The span to repeat in the listing below runs from the line containing "if us.isEmpty then e" to the line containing "cradle := none", inclusive. Repeat it exactly, and only it.
Extracted entries Block Start
-- ==== Sys2Proof/Machine/Modes.lean ====
section
/-! DEFINITION. The line mode controller: changes of mode and what each block does at one, FAULT_STOP, STOPPING and its end, hold causes, the decision of START, the warm restart (R166 to R182). -/

namespace Sys2Proof.Machine

def HoldCauses.has (h : HoldCauses) : HoldCause → Bool
  | .press => h.press
  | .silent => h.silent
  | .supervisor => h.supervisor

def HoldCauses.put (h : HoldCauses) (c : HoldCause) (b : Bool) : HoldCauses :=
  match c with
  | .press => { h with press := b }
  | .silent => { h with silent := b }
  | .supervisor => { h with supervisor := b }

def HoldCauses.isEmpty (h : HoldCauses) : Bool := !h.press && !h.silent && !h.supervisor

def StopCauses.add (f : StopCauses) (c : StopCause) : StopCauses :=
  match c with
  | .lineStop => { f with lineStop := true }
  | .incomplete => { f with incomplete := true }
  | .pushTimeout => { f with pushTimeout := true }
  | .noStop => { f with noStop := true }
  | .welded => { f with welded := true }

def StopCauses.none : StopCauses := ⟨false, false, false, false, false⟩

/-- The hold-limit timer starts at each entry into HOLD and stops when the line leaves it (R174). It is counted in
seconds. -/
def holdTimerOf (limitMinutes : Nat) : Mode → Timer
  | .hold _ => .running (limitMinutes * 60)
  | _ => .stopped

/-- The allocator and the channels act on a change of mode (R72, R102). -/
def Ev.heatingFollows (e : Ev) (old : Mode) : Ev :=
  if e.s.line.mode.heating then (if old.heating then e else e.joinAll.duePass)
  else if old.heating then e.stopHeating
  else e

/-- One change of mode (R166): MODE_CHANGED on the three ports, then the allocator and the channels, the order manager,
and the push controller. -/
def Ev.enterMode (e : Ev) (m : Mode) : Ev :=
  let old := e.s.line.mode
  let limit := e.s.settings.timers.holdLimit
  let silence := e.s.settings.timers.pressSilence
  let e1 := (e.modLine fun l => { l with mode := m, holdTimer := holdTimerOf limit m }).raiseModeChanged
  let e2 := if old = .loading then e1.modOrders fun o => { o with silence := timerFrom silence } else e1
  let e3 := e2.heatingFollows old
  let e4 := ((e3.cancelPending .a).cancelPending .b).recountSupply
  let e5 := if m = .faultStop then e4.divertMeasuring else e4
  e5.dueEval

/-- Entry into FAULT_STOP with a cause: the restart mark is cleared (R177). -/
def Ev.enterFaultStop (e : Ev) (c : StopCause) : Ev :=
  (e.modLine fun l => { l with stopCauses := l.stopCauses.add c, restartMark := false }).enterMode .faultStop

/-- A request for FAULT_STOP (R177). -/
def Ev.requestFaultStop (e : Ev) (c : StopCause) : Ev :=
  if e.s.line.mode.noLine then e
  else if e.s.line.mode = .faultStop then e.modLine fun l => { l with stopCauses := l.stopCauses.add c }
  else e.enterFaultStop c

/-- A change of mode; while LINE_STOP is asserted, an entry into a mode other than FAULT_STOP is replaced by entry into
FAULT_STOP with cause LINE_STOP (R178), the entry into UNCONFIGURED excepted (log entry 11). -/
def Ev.changeMode (e : Ev) (m : Mode) : Ev :=
  if e.s.lines.lineStop && !m.noLine && m != .faultStop then e.enterFaultStop .lineStop else e.enterMode m

/-! ## START and discovery rounds (R119, R170) -/

/-- The request code of START (R207). -/
def startCode : Byte := 0x30

/-- The decision at the end of START's discovery round (R170), by the hold causes that the set then holds. DESIGN CHOICE (log
entry 50): taken against PRESS_HOLD in either order (R183), the model applies R170 and R172 in the order taken; the row of R183's
table for this pair gives the two outcomes in the opposite columns. A round that ends first brings RUN, and PRESS_HOLD then HOLD
with return mode RUN; PRESS_HOLD taken first joins the set, and the round's end brings HOLD with return mode RUN alone. -/
def Ev.decideStart (e : Ev) : Ev × ResponseBody :=
  if e.s.line.mode != .standby then (e, .refused .wrongMode)
  else if inverters.all (fun u => (e.s.channel u).state != .idle) then (e, .refused .notUsable)
  else if e.s.line.holdCauses.isEmpty then (e.changeMode .run, .accepted)
  else (e.changeMode (.hold .run), .accepted)

/-- The answer START held back is stored on the supervisor port (R189). -/
def Ev.answerStart (e : Ev) (b : ResponseBody) : Ev :=
  e.modPort .supervisor fun r =>
    if r.state = .processing startCode then { r with state := .ready { code := startCode, body := b } } else r

/-- The end of a round that START awaits. -/
def Ev.endStartRound (e : Ev) : Ev :=
  let d := e.decideStart
  d.1.answerStart d.2

/-- A channel of the discovery rounds has had its DISCOVERY read answered or timed out, or has become ABSENT: the rounds
that await no other channel end (R119). -/
def Ev.unitAnswered (e : Ev) (u : Inv) : Ev :=
  let rounds := e.s.link.rounds.map fun r => { r with waiting := r.waiting.filter (· != u) }
  let ended := rounds.filter fun r => r.waiting.isEmpty
  let e1 := e.modLink fun l =>
    { l with discovery := l.discovery.set u .none, rounds := rounds.filter fun r => !r.waiting.isEmpty }
  if ended.any Round.forStart then e1.endStartRound else e1

/-- The discovery READ_STATE of a channel of a round (R119): queued at once, or behind the start-up stop and its hold-back
time (R118), or served by a clear sequence in progress (R120; log entry 20). A channel that already awaits one is not
queued again. -/
def Ev.nameForDiscovery (e : Ev) (u : Inv) : Ev :=
  if e.s.link.discovery.get u != .none then e
  else if (e.s.channel u).clearing then e.modLink fun l => { l with discovery := l.discovery.set u .byClear }
  else if e.s.link.startMark.get u || (e.s.link.holdback.get u).isRunning then
    e.modLink fun l => { l with discovery := l.discovery.set u .wanted }
  else
    (e.modLink fun l => { l with discovery := l.discovery.set u .queued }).enqueue
      { owner := u, command := .readState, purpose := .discovery }

/-- A round over a list of channels in ascending number (R119). A round that names none is not recorded. -/
def Ev.beginRound (e : Ev) (us : List Inv) (forStart : Bool) : Ev :=
  if us.isEmpty then e
  else
    (e.forEach us fun u e => e.nameForDiscovery u).modLink fun l =>
      { l with rounds := l.rounds ++ [{ waiting := us, forStart := forStart }] }

/-! ## Warm restart (R182) -/

/-- The column "After warm restart" of R75. -/
def Channel.restarted (c : Channel) : Channel :=
  { c.disconnected with rejects := 0, clearing := false, stopConfirm := .stopped, retry := none }

/-- Coils keep DISABLED and LOCKED, every other coil is UNPOWERED; no report is held (R51, R53). -/
def Coil.restarted (c : Coil) : Coil :=
  { c with
    state := (match c.state with
      | .disabled => .disabled
      | .locked => .locked
      | _ => .unpowered)
    demand := 0
    lead := none }

def startStopOnly (q : List LinkEntry) : List LinkEntry := q.filter LinkEntry.isStartStop

/-- A CLEAR or DISCOVERY transaction in flight runs on and its outcome is discarded (R122). -/
def Transaction.atRestart (t : Transaction) : Transaction :=
  match t.entry.purpose with
  | .clear | .discovery => { t with discard := true }
  | _ => t

/-- The link at a warm restart (R122). -/
def Link.restarted (l : Link) : Link :=
  { l with
    queue := startStopOnly l.queue
    inFlight := l.inFlight.map Transaction.atRestart
    pollDue := PerInv.all false
    pointer := 0
    held := PerInv.all none
    discovery := PerInv.all .none
    rounds := [] }

/-- Flags cleared and masks unmasked, everything else of a port kept (R185). -/
def PortRec.restarted (r : PortRec) : PortRec := { r with flags := EventSet.none, mask := EventSet.none }

/-- The track, the cradle, the charge counter and the unattributed counters at a warm restart (R2, R8, R14, R24). -/
def TrackMgr.restarted (t : TrackMgr) (n : Nat) : TrackMgr :=
  { t with
    slots := List.replicate n .undeclared
    verified := false
    cradle := none
    chargeCounter := 1
    unattributed := t.unattributed.map fun _ => 0 }

def Allocator.restarted (a : Allocator) : Allocator :=
  { a with
    coils := a.coils.map Coil.restarted
    queues := ⟨[], [], [], []⟩
    grants := PerInv.all none
    grantCounter := 1
    pendingLimit := none
    slice := PerInv.all .stopped }

def PushCtl.restarted (p : PushCtl) : PushCtl :=
  { p with
    record := none
    timer := .stopped
    cradleWait := false
    station := none
    measureTimer := .stopped
    history := []
    classCount := 0 }

def PerInv.map {α β : Type} (f : α → β) (x : PerInv α) : PerInv β := ⟨f x.u1, f x.u2, f x.u3, f x.u4⟩

/-- The warm-restart values of every block but the mode (R182). -/
def State.restarted (s : State) : State :=
  { s with
    line :=
      { mode := s.line.mode
        holdCauses := ⟨false, false, false⟩
        holdTimer := .stopped
        stopCauses := { StopCauses.none with lineStop := s.lines.lineStop }
        restartMark := false }
    lines := { s.lines with divert := true }
    track := s.track.restarted s.positions
    alloc := s.alloc.restarted
    channels := s.channels.map Channel.restarted
    link := s.link.restarted
    push := s.push.restarted
    orders := { s.orders with a := .free, b := .free, supply := .short }
    ports := ⟨s.ports.press.restarted, s.ports.feeder.restarted, s.ports.supervisor.restarted⟩ }

/-- The warm restart applies its values and the line enters STANDBY, or FAULT_STOP while LINE_STOP is asserted (R182). A
discovery round in progress ends with its report first (R122). -/
def Ev.applyRestart (e : Ev) : Ev :=
  let e0 := if e.s.link.rounds.any Round.forStart then e.endStartRound else e
  let s1 := e0.s.restarted
  let m : Mode := if s1.lines.lineStop then .faultStop else .standby
  let e1 : Ev := { e0 with s := { s1 with line := { s1.line with mode := m } } }
  e1.raiseModeChanged.dueEval

/-! ## STOPPING (R169) -/

/-- The line enters a target (R169): PURGE only when the track holds a billet; STANDBY with the restart mark set applies
the restart. -/
def Ev.enterTarget (e : Ev) : StopTarget → Ev
  | .purge => if 0 < e.s.billets then e.changeMode .purge else e.changeMode .standby
  | .standby => if e.s.line.restartMark then e.applyRestart else e.changeMode .standby

/-- To a target by way of STOPPING (R169). -/
def Ev.byWayOfStopping (e : Ev) (t : StopTarget) : Ev :=
  if e.s.anyWorking then (if e.s.line.mode = .stopping t then e else e.changeMode (.stopping t)) else e.enterTarget t

/-- STOPPING ends when a channel has left the working states and none is working (R169). -/
def Ev.testStopping (e : Ev) (before : State) : Ev :=
  match e.s.line.mode with
  | .stopping t =>
    if (inverters.any fun u => (before.channel u).state.working && !(e.s.channel u).state.working) && !e.s.anyWorking
    then e.enterTarget t else e
  | _ => e

/-! ## The end of DRAIN and PURGE (R175, R176) -/

/-- DRAIN ends when the track holds no billet and the cradle is empty (R176). -/
def Ev.testDrain (e : Ev) : Ev :=
  if e.s.line.mode = .drain ∧ e.s.billets = 0 ∧ e.s.track.cradle = none then e.byWayOfStopping .standby else e

/-- PURGE ends when a change to the track leaves it holding no billet (R175). -/
def Ev.testPurge (e : Ev) : Ev :=
  if e.s.line.mode = .purge ∧ e.s.billets = 0 then e.changeMode .standby else e

/-- A track-change signal (R29): the order manager recounts the supply, the mode controller tests the end of PURGE and
DRAIN, and the push controller's evaluation falls due. -/
def Ev.trackSignal (e : Ev) : Ev := (e.recountSupply.testPurge.testDrain).dueEval

/-! ## Hold causes (R172) -/

/-- A hold cause joins the set; in RUN or DRAIN the line enters HOLD (R172). -/
def Ev.addHold (e : Ev) (c : HoldCause) : Ev :=
  let e1 := e.modLine fun l => { l with holdCauses := l.holdCauses.put c true }
  match e.s.line.mode with
  | .run => e1.changeMode (.hold .run)
  | .drain => e1.changeMode (.hold .drain)
  | _ => e1

/-- Hold causes leave the set; when that leaves it empty in HOLD, the line enters its return mode (R172, R176). -/
def Ev.removeHolds (e : Ev) (cs : List HoldCause) : Ev :=
  let e1 := e.modLine fun l => { l with holdCauses := cs.foldl (fun h c => h.put c false) l.holdCauses }
  if e1.s.line.holdCauses.isEmpty && !e.s.line.holdCauses.isEmpty then
    match e.s.line.mode with
    | .hold .run => e1.changeMode .run
    | .hold .drain => (e1.changeMode .drain).testDrain
    | _ => e1
  else e1

end Sys2Proof.Machine
end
Extracted entries Block End
_Written solution_
  if us.isEmpty then e
  else
    (e.forEach us fun u e => e.nameForDiscovery u).modLink fun l =>
      { l with rounds := l.rounds ++ [{ waiting := us, forStart := forStart }] }

/-! ## Warm restart (R182) -/

/-- The column "After warm restart" of R75. -/
def Channel.restarted (c : Channel) : Channel :=
  { c.disconnected with rejects := 0, clearing := false, stopConfirm := .stopped, retry := none }

/-- Coils keep DISABLED and LOCKED, every other coil is UNPOWERED; no report is held (R51, R53). -/
def Coil.restarted (c : Coil) : Coil :=
  { c with
    state := (match c.state with
      | .disabled => .disabled
      | .locked => .locked
      | _ => .unpowered)
    demand := 0
    lead := none }

def startStopOnly (q : List LinkEntry) : List LinkEntry := q.filter LinkEntry.isStartStop

/-- A CLEAR or DISCOVERY transaction in flight runs on and its outcome is discarded (R122). -/
def Transaction.atRestart (t : Transaction) : Transaction :=
  match t.entry.purpose with
  | .clear | .discovery => { t with discard := true }
  | _ => t

/-- The link at a warm restart (R122). -/
def Link.restarted (l : Link) : Link :=
  { l with
    queue := startStopOnly l.queue
    inFlight := l.inFlight.map Transaction.atRestart
    pollDue := PerInv.all false
    pointer := 0
    held := PerInv.all none
    discovery := PerInv.all .none
    rounds := [] }

/-- Flags cleared and masks unmasked, everything else of a port kept (R185). -/
def PortRec.restarted (r : PortRec) : PortRec := { r with flags := EventSet.none, mask := EventSet.none }

/-- The track, the cradle, the charge counter and the unattributed counters at a warm restart (R2, R8, R14, R24). -/
def TrackMgr.restarted (t : TrackMgr) (n : Nat) : TrackMgr :=
  { t with
    slots := List.replicate n .undeclared
    verified := false
    cradle := none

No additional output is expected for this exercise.